Cryptocurrencies and the dark web share a long and significant past. The use of digital currencies, especially those designed with a focus on privacy like Monero (XMR) and Zcash (ZEC) is quite prevalent in the underbelly of the Internet.

Now, a report by blockchain security firm Chainalysis posits that the use of bitcoin for dark web purchases could exceed $1 billion this year.

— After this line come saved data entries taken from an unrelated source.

-- ==== Sys2Proof/Machine/Admission.lean ====
section
/-! DEFINITION. What Ephemeris computes: the new state of a commit (R212), the checks of each step of R213, the service
model (R215 to R218), demand (R219 to R222), pipe requirements (R234, R250, R421), tag quotas (R142) and placement (R124,
R125). -/

namespace Sys2Proof.Machine

/-! The new state (R212). -/

/-- A copy with the words that `p` names taken from another copy. -/
def overlay (base src : View) (p : Nat → Bool) : View :=
  (src.filter fun e => p e.1).foldr (fun e m => tabPut e.1 e.2 m) (base.filter fun e => !p e.1)

/-- Member heads of the groups in a copy. -/
def groupHeads (m : View) (groups : List Nat) : List Nat :=
  (List.range 128).filter fun h => groups.any fun g => inGroup m g h

/-- The layer names a programmed input matrix, a programmed degamma table (R190). -/
def namesCsc (m : View) (sl : Nat) : Bool := !isSolid m sl && decide (lyr m sl Lyr.CSC_SEL = 4)
def namesDegamma (m : View) (sl : Nat) : Bool := !isSolid m sl && decide (lyr m sl Lyr.DEGAMMA_SEL = 5)

/-- A layer names the pool table or coefficient set that holds a word (R182, R190). -/
def namesObject (m : View) (sl : Nat) : ShadowObj → Bool
  | .csc t _ => namesCsc m sl && decide (lyr m sl Lyr.CSC_TABLE = t)
  | .degamma t _ => namesDegamma m sl && decide (lyr m sl Lyr.DEGAMMA_TABLE = t)
  | .clut t _ => usesPalette m sl && decide (lyr m sl Lyr.CLUT_TABLE = t)
  | .hcoef r _ => isScaled m sl && decide (lyr m sl Lyr.HCOEF_SET = r / 64)
  | .vcoef r _ => isScaled m sl && decide (lyr m sl Lyr.VCOEF_SET = r / 64)
  | _ => false

/-- Whether a word is one of a pool table or coefficient set. -/
def isPool : ShadowObj → Bool
  | .csc .. | .degamma .. | .clut .. | .hcoef .. | .vcoef .. => true
  | _ => false

/-- The words that a commit of the groups carries from `snap`, against the newest admitted state (R212). -/
def carries (snap newest : View) (groups : List Nat) (off : Nat) : Bool :=
  let heads := groupHeads snap groups
  match shadowObj off with
  | some (.layer sl _) => decide (lyr snap sl Lyr.HEAD ∈ heads) || decide (lyr newest sl Lyr.HEAD ∈ heads)
  | some (.head h _) | some (.sig h _ _) | some (.gamut h _) | some (.outm h _) | some (.cctl h)
  | some (.regamma h _) => decide (h ∈ heads)
  | some (.members g _) => decide (g ∈ groups)
  | some o => ((layersIn snap).filter fun sl => decide (lyr snap sl Lyr.HEAD ∈ heads)).any fun sl => namesObject snap sl o
  | none => false

/-- The whole copy once the commit has taken effect. -/
def newView (snap newest : View) (groups : List Nat) : View := overlay newest snap (carries snap newest groups)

According to the report, bitcoin’s year-to-date spending on the dark web has already reached $515 million for the year 2019. The cryptocurrency’s spending on the dark web peaked in 2017 at about $852 million. One year later, in 2018, the use of bitcoin on the dark web took a deep dive following the monumental price crash in the crypto market. However, now it seems that the brainchild of Satoshi Nakamoto could again witness an unprecedented use in the alleys of the forbidden part of the Internet.

[Source: Bloomberg)

The report reads in part:

Of all the illegal online marketplaces, Hydra is the largest, according to Chainalysis, which examined transactions on the Bitcoin blockchain to see how much was being spent on these sites. Drugs are the most prominent category of goods sold, but child porn and stolen credit-card information are also in demand. Bitcoin is the most popular cryptocurrency accepted on these marketplaces, followed by Monero.

Dark Web Crypto Activity Attracting Undesirable Attention

The research by Chainalysis comes shortly after the G20 agreed to follow the Financial Action Task Force’s (FATF) directive to tighten the regulatory noose around cryptocurrency exchanges. For the uninitiated, the FATF’s latest guidelines require cryptocurrency exchanges based out of any of the G20 member nations to share all their customer transaction data with government organizations for security purposes.

The use of cryptocurrencies for illicit activities in the dark web is perhaps one of the biggest reasons why numerous crypto trading platforms have bolstered their know-your-customer (KYC) and anti-money laundering (AML) measures, including the likes of Binance and Kraken.

Notably, the rampant use of digit currencies in sponsoring illicit activities ranging from the purchase and sale of drugs to distribution of child pornography has also put global law forces on the alert.

As reported by BTCManager on June 14, 2019, the European Union’s (EU) lawful enforcement agency, Europol had revealed that it was developing a cryptocurrency game that would train low-level law enforcers on how to trace and investigate virtual currency-related crimes.